Only days after they announced their pending resignation, Aluminij d.d. Mostar’s management said the entirety of the plant’s remaining workforce will be laid off.
On Tuesday domestic media reported upon the move, which will soon leave 362 workers jobless. Management went on to say that employees would have varied notice periods so that the plant could work through a backlog prior to closing.
Aluminij opted to wait until 2019’s last day to announce layoffs in order to allow all those losing their jobs to receive severance pay.

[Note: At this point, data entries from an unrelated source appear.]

-- ==== Sys2Proof/Word.lean ====
section
/-! DEFINITION. The word types of the machine: bytes, 16-bit words and 24-bit addresses
(00_scope.md R8, R9). -/

namespace Sys2Proof

/-- A byte: the unit of memory and of the instruction stream. -/
abbrev Byte := BitVec 8

/-- A 16-bit register value, offset or data word. -/
abbrev Word := BitVec 16

/-- A 24-bit address: an 8-bit bank above a 16-bit offset. -/
abbrev Addr := BitVec 24

end Sys2Proof
end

Per local media, many of those laid off this week would be back at work by month’s end on new work contracts in the high-voltage and high-voltage maintenance field.
Despite the layoffs, management says it is continuing negotiations with a conglomerate of Israeli and Chinese investors consisting of China Machinery Engineering Corporation (CMEC), and China Non-Ferrous Metal Industry’s Foreign Engineering & Construction, and headed up by M.T. Abraham Group of Tel Aviv. The consortium’s latest deal was delivered in September, but the government did not find it palatable due to requirements for subsidized power and debt payment assistance from local governments.
The smelter was shuttered this summer as a result of the skyrocketing debt, which was largely the product of the high cost of power and alumina. To date the firm’s estimated debt totals US$216.5 million, and Bosnian authorities are reportedly investigating the plant’s financial operations.
Management opted to idle the plant after a search for a strategic partnership yielded nothing and takeover talks with London commodity trader Glencore and other possible investors fell through.
Currently the autonomous Bosniak-Croat Federation is the plant’s single biggest owner, having a 44-percent stake in it. The Croation government holds another 12 percent, with smaller individual shareholders owning the remaining 44 percent.